Moreover, the Constitution is recognized as the supreme law in Canada’s political and legal system. This is referred to as constitutional supremacy. This means that all other laws and government actions must be in accordance with the basic rules and norms set out in the Constitution. A federal, provincial, or territorial government, for example, can only exercise jurisdiction over policy fields given to it under the Constitution.
Finally, the judicial branch of government (the court system) plays an important role in the operation of this constitutional system of government. It is tasked with interpreting the Constitution and settling constitutional conflicts between different political actors. This is referred to as the power of judicial review. When, for example, the provinces believe that the federal government is overstepping its constitutional powers, they can apply to the courts to settle the conflict. The judiciary has the power to review the government’s actions and decide whether or not it is acting within the rules and norms laid out in the Constitution. If the judiciary finds that a constitutional rule has been broken, it can force the offending government to change its actions.
The Charter & the Notwithstanding Clause
What does all of this have to do with the Notwithstanding clause? The provinces were concerned that a constitutionally entrenched Charter would give the courts too much power to review the actions of elected legislatures. As part of the Constitution, the Charter would become the supreme law in Canada’s political and legal system. All other laws and government actions would have to be accordance with these new constitutional rights and freedoms. Moreover, the judiciary would have the power to interpret the meaning of those rights and freedoms, as well as to review the actions of elected legislatures to ensure the Charter is being respected.
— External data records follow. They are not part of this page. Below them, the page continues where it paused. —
@[simp] theorem Lane.onAct_strap (L : Lane) (a : Nat) (f : ActSt → ActSt) : (L.onAct a f).strap = L.strap := rfl
@[simp] theorem Lane.onAct_regs (L : Lane) (a : Nat) (f : ActSt → ActSt) : (L.onAct a f).regs = L.regs := rfl
@[simp] theorem Lane.onAct_mem (L : Lane) (a : Nat) (f : ActSt → ActSt) : (L.onAct a f).mem = L.mem := rfl
@[simp] theorem Lane.onAct_evqTime (L : Lane) (a : Nat) (f : ActSt → ActSt) : (L.onAct a f).evqTime = L.evqTime := rfl
@[simp] theorem Lane.onAct_evqRead (L : Lane) (a : Nat) (f : ActSt → ActSt) : (L.onAct a f).evqRead = L.evqRead := rfl
@[simp] theorem Lane.onAct_tokens (L : Lane) (a : Nat) (f : ActSt → ActSt) : (L.onAct a f).tokens = L.tokens := rfl
@[simp] theorem Lane.onAct_now (L : Lane) (a : Nat) (f : ActSt → ActSt) : (L.onAct a f).now = L.now := rfl
@[simp] theorem Lane.onAct_mt (L : Lane) (a : Nat) (f : ActSt → ActSt) : (L.onAct a f).mt = L.mt := rfl
@[simp] theorem Lane.onAct_claimed (L : Lane) (a : Nat) (f : ActSt → ActSt) : (L.onAct a f).claimed = L.claimed := rfl
@[simp] theorem Lane.onAct_ip (L : Lane) (a : Nat) (f : ActSt → ActSt) : (L.onAct a f).ip = L.ip := rfl
@[simp] theorem Lane.onAct_claimData (L : Lane) (a : Nat) (f : ActSt → ActSt) : (L.onAct a f).claimData = L.claimData := rfl
@[simp] theorem Lane.onAct_isolated (L : Lane) (a : Nat) (f : ActSt → ActSt) : (L.onAct a f).isolated = L.isolated := rfl
@[simp] theorem Lane.onAct_cyc (L : Lane) (a : Nat) (f : ActSt → ActSt) : (L.onAct a f).cyc = L.cyc := rfl
@[simp] theorem Lane.onAct_rst (L : Lane) (a : Nat) (f : ActSt → ActSt) : (L.onAct a f).rst = L.rst := rfl
@[simp] theorem Lane.onAct_link (L : Lane) (a : Nat) (f : ActSt → ActSt) : (L.onAct a f).link = L.link := rfl
@[simp] theorem Lane.onAct_clk (L : Lane) (a : Nat) (f : ActSt → ActSt) : (L.onAct a f).clk = L.clk := rfl
@[simp] theorem Lane.onAct_ozl (L : Lane) (a : Nat) (f : ActSt → ActSt) : (L.onAct a f).ozl = L.ozl := rfl
@[simp] theorem Lane.onAct_sdl (L : Lane) (a : Nat) (f : ActSt → ActSt) : (L.onAct a f).sdl = L.sdl := rfl
@[simp] theorem Lane.onAct_trio (L : Lane) (a : Nat) (f : ActSt → ActSt) : (L.onAct a f).trio = L.trio := rfl
@[simp] theorem Lane.onAct_gate (L : Lane) (a : Nat) (f : ActSt → ActSt) : (L.onAct a f).gate = L.gate := rfl
@[simp] theorem Lane.onAct_loops (L : Lane) (a : Nat) (f : ActSt → ActSt) : (L.onAct a f).loops = L.loops := rfl
@[simp] theorem Lane.onAct_drive (L : Lane) (a : Nat) (f : ActSt → ActSt) : (L.onAct a f).drive = L.drive := rfl
@[simp] theorem Lane.onAct_cnvs (L : Lane) (a : Nat) (f : ActSt → ActSt) : (L.onAct a f).cnvs = L.cnvs := rfl
@[simp] theorem Lane.onAct_icv (L : Lane) (a : Nat) (f : ActSt → ActSt) : (L.onAct a f).icv = L.icv := rfl
@[simp] theorem Lane.onAct_pos (L : Lane) (a : Nat) (f : ActSt → ActSt) : (L.onAct a f).pos = L.pos := rfl
@[simp] theorem Lane.onAct_saf (L : Lane) (a : Nat) (f : ActSt → ActSt) : (L.onAct a f).saf = L.saf := rfl
@[simp] theorem Lane.onAct_hsf (L : Lane) (a : Nat) (f : ActSt → ActSt) : (L.onAct a f).hsf = L.hsf := rfl
@[simp] theorem Lane.onAct_pwr (L : Lane) (a : Nat) (f : ActSt → ActSt) : (L.onAct a f).pwr = L.pwr := rfl
@[simp] theorem Lane.onAct_test (L : Lane) (a : Nat) (f : ActSt → ActSt) : (L.onAct a f).test = L.test := rfl
@[simp] theorem Lane.onAct_can (L : Lane) (a : Nat) (f : ActSt → ActSt) : (L.onAct a f).can = L.can := rfl
@[simp] theorem Lane.onAct_flx (L : Lane) (a : Nat) (f : ActSt → ActSt) : (L.onAct a f).flx = L.flx := rfl
@[simp] theorem Lane.onAct_eth (L : Lane) (a : Nat) (f : ActSt → ActSt) : (L.onAct a f).eth = L.eth := rfl
@[simp] theorem Lane.onAct_twp (L : Lane) (a : Nat) (f : ActSt → ActSt) : (L.onAct a f).twp = L.twp := rfl
@[simp] theorem Lane.onAct_hk (L : Lane) (a : Nat) (f : ActSt → ActSt) : (L.onAct a f).hk = L.hk := rfl
@[simp] theorem Lane.onAct_ths (L : Lane) (a : Nat) (f : ActSt → ActSt) : (L.onAct a f).ths = L.ths := rfl
@[simp] theorem Lane.onAct_alm (L : Lane) (a : Nat) (f : ActSt → ActSt) : (L.onAct a f).alm = L.alm := rfl
@[simp] theorem Lane.onAct_rd (L : Lane) (a : Nat) (f : ActSt → ActSt) (x : Nat) : (L.onAct a f).rd x = L.rd x := rfl
@[simp] theorem Lane.onAct_byte (L : Lane) (a : Nat) (f : ActSt → ActSt) (x : Nat) : (L.onAct a f).byte x = L.byte x := rfl
@[simp] theorem Lane.onAct_get (L : Lane) (a : Nat) (f : ActSt → ActSt) (g : Fld) (j i : Nat) : (L.onAct a f).get g j i = L.get g j i := rfl

@[simp] theorem Lane.onSbh_strap (L : Lane) (a : Nat) (f : SbhSt → SbhSt) : (L.onSbh a f).strap = L.strap := rfl
@[simp] theorem Lane.onSbh_regs (L : Lane) (a : Nat) (f : SbhSt → SbhSt) : (L.onSbh a f).regs = L.regs := rfl
@[simp] theorem Lane.onSbh_mem (L : Lane) (a : Nat) (f : SbhSt → SbhSt) : (L.onSbh a f).mem = L.mem := rfl
@[simp] theorem Lane.onSbh_evqTime (L : Lane) (a : Nat) (f : SbhSt → SbhSt) : (L.onSbh a f).evqTime = L.evqTime := rfl
@[simp] theorem Lane.onSbh_evqRead (L : Lane) (a : Nat) (f : SbhSt → SbhSt) : (L.onSbh a f).evqRead = L.evqRead := rfl
@[simp] theorem Lane.onSbh_tokens (L : Lane) (a : Nat) (f : SbhSt → SbhSt) : (L.onSbh a f).tokens = L.tokens := rfl
@[simp] theorem Lane.onSbh_now (L : Lane) (a : Nat) (f : SbhSt → SbhSt) : (L.onSbh a f).now = L.now := rfl
@[simp] theorem Lane.onSbh_mt (L : Lane) (a : Nat) (f : SbhSt → SbhSt) : (L.onSbh a f).mt = L.mt := rfl
@[simp] theorem Lane.onSbh_claimed (L : Lane) (a : Nat) (f : SbhSt → SbhSt) : (L.onSbh a f).claimed = L.claimed := rfl
@[simp] theorem Lane.onSbh_ip (L : Lane) (a : Nat) (f : SbhSt → SbhSt) : (L.onSbh a f).ip = L.ip := rfl
@[simp] theorem Lane.onSbh_claimData (L : Lane) (a : Nat) (f : SbhSt → SbhSt) : (L.onSbh a f).claimData = L.claimData := rfl
@[simp] theorem Lane.onSbh_isolated (L : Lane) (a : Nat) (f : SbhSt → SbhSt) : (L.onSbh a f).isolated = L.isolated := rfl
@[simp] theorem Lane.onSbh_cyc (L : Lane) (a : Nat) (f : SbhSt → SbhSt) : (L.onSbh a f).cyc = L.cyc := rfl
@[simp] theorem Lane.onSbh_rst (L : Lane) (a : Nat) (f : SbhSt → SbhSt) : (L.onSbh a f).rst = L.rst := rfl
@[simp] theorem Lane.onSbh_link (L : Lane) (a : Nat) (f : SbhSt → SbhSt) : (L.onSbh a f).link = L.link := rfl
@[simp] theorem Lane.onSbh_clk (L : Lane) (a : Nat) (f : SbhSt → SbhSt) : (L.onSbh a f).clk = L.clk := rfl
@[simp] theorem Lane.onSbh_ozl (L : Lane) (a : Nat) (f : SbhSt → SbhSt) : (L.onSbh a f).ozl = L.ozl := rfl
@[simp] theorem Lane.onSbh_sdl (L : Lane) (a : Nat) (f : SbhSt → SbhSt) : (L.onSbh a f).sdl = L.sdl := rfl
@[simp] theorem Lane.onSbh_trio (L : Lane) (a : Nat) (f : SbhSt → SbhSt) : (L.onSbh a f).trio = L.trio := rfl
@[simp] theorem Lane.onSbh_cmdq (L : Lane) (a : Nat) (f : SbhSt → SbhSt) : (L.onSbh a f).cmdq = L.cmdq := rfl
@[simp] theorem Lane.onSbh_gate (L : Lane) (a : Nat) (f : SbhSt → SbhSt) : (L.onSbh a f).gate = L.gate := rfl
@[simp] theorem Lane.onSbh_loops (L : Lane) (a : Nat) (f : SbhSt → SbhSt) : (L.onSbh a f).loops = L.loops := rfl
@[simp] theorem Lane.onSbh_drive (L : Lane) (a : Nat) (f : SbhSt → SbhSt) : (L.onSbh a f).drive = L.drive := rfl
@[simp] theorem Lane.onSbh_cnvs (L : Lane) (a : Nat) (f : SbhSt → SbhSt) : (L.onSbh a f).cnvs = L.cnvs := rfl
@[simp] theorem Lane.onSbh_icv (L : Lane) (a : Nat) (f : SbhSt → SbhSt) : (L.onSbh a f).icv = L.icv := rfl
@[simp] theorem Lane.onSbh_pos (L : Lane) (a : Nat) (f : SbhSt → SbhSt) : (L.onSbh a f).pos = L.pos := rfl
@[simp] theorem Lane.onSbh_hsf (L : Lane) (a : Nat) (f : SbhSt → SbhSt) : (L.onSbh a f).hsf = L.hsf := rfl
@[simp] theorem Lane.onSbh_pwr (L : Lane) (a : Nat) (f : SbhSt → SbhSt) : (L.onSbh a f).pwr = L.pwr := rfl
@[simp] theorem Lane.onSbh_test (L : Lane) (a : Nat) (f : SbhSt → SbhSt) : (L.onSbh a f).test = L.test := rfl
@[simp] theorem Lane.onSbh_can (L : Lane) (a : Nat) (f : SbhSt → SbhSt) : (L.onSbh a f).can = L.can := rfl
@[simp] theorem Lane.onSbh_flx (L : Lane) (a : Nat) (f : SbhSt → SbhSt) : (L.onSbh a f).flx = L.flx := rfl
@[simp] theorem Lane.onSbh_eth (L : Lane) (a : Nat) (f : SbhSt → SbhSt) : (L.onSbh a f).eth = L.eth := rfl
@[simp] theorem Lane.onSbh_twp (L : Lane) (a : Nat) (f : SbhSt → SbhSt) : (L.onSbh a f).twp = L.twp := rfl
@[simp] theorem Lane.onSbh_hk (L : Lane) (a : Nat) (f : SbhSt → SbhSt) : (L.onSbh a f).hk = L.hk := rfl
@[simp] theorem Lane.onSbh_ths (L : Lane) (a : Nat) (f : SbhSt → SbhSt) : (L.onSbh a f).ths = L.ths := rfl
@[simp] theorem Lane.onSbh_alm (L : Lane) (a : Nat) (f : SbhSt → SbhSt) : (L.onSbh a f).alm = L.alm := rfl
@[simp] theorem Lane.onSbh_rd (L : Lane) (a : Nat) (f : SbhSt → SbhSt) (x : Nat) : (L.onSbh a f).rd x = L.rd x := rfl
@[simp] theorem Lane.onSbh_byte (L : Lane) (a : Nat) (f : SbhSt → SbhSt) (x : Nat) : (L.onSbh a f).byte x = L.byte x := rfl
@[simp] theorem Lane.onSbh_get (L : Lane) (a : Nat) (f : SbhSt → SbhSt) (g : Fld) (j i : Nat) : (L.onSbh a f).get g j i = L.get g j i := rfl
Instead of simply interpreting and enforcing the Constitution on regular issues, such as the operation of parliamentary government and federalism, the judiciary would now have the power to interpret and enforce a broad set of citizen rights, such as fundamental freedoms, democratic rights, and equality rights.
The Notwithstanding clause was eventually included within the Charter to alleviate these provincial fears of judicial power. Found under Section 33 of the Charter, the clause states:
Parliament or the legislature of a province may expressly declare in an Act of Parliament or of the legislature, as the case may be, that the Act or a provision thereof shall operate notwithstanding a provision included in section 2 or sections 7 to 15 of this Charter.
The Notwithstanding clause thus permits elected legislatures (federal, provincial, or territorial) to declare that a particular action or law operates “notwithstanding” or “in spite of” a right or freedom found in the Charter. The judiciary is still responsible for interpreting the Charter and reviewing government actions in general. However, the Notwithstanding clause allows legislatures to make some of their laws or actions temporarily immune from judicial review under the Charter. If, for example, a legislature wishes to pass a law that will unconstitutionally violate the Charter right to freedom of expression, it can make a declaration under the clause stating that the law will continue to stand, regardless of the violation. The judiciary, therefore, no longer has the power to force the legislature to change the law in that case. The Notwithstanding clause thus alleviated provincial concerns of judicial power by permitting legislatures to protect themselves from judicial review under the Charter.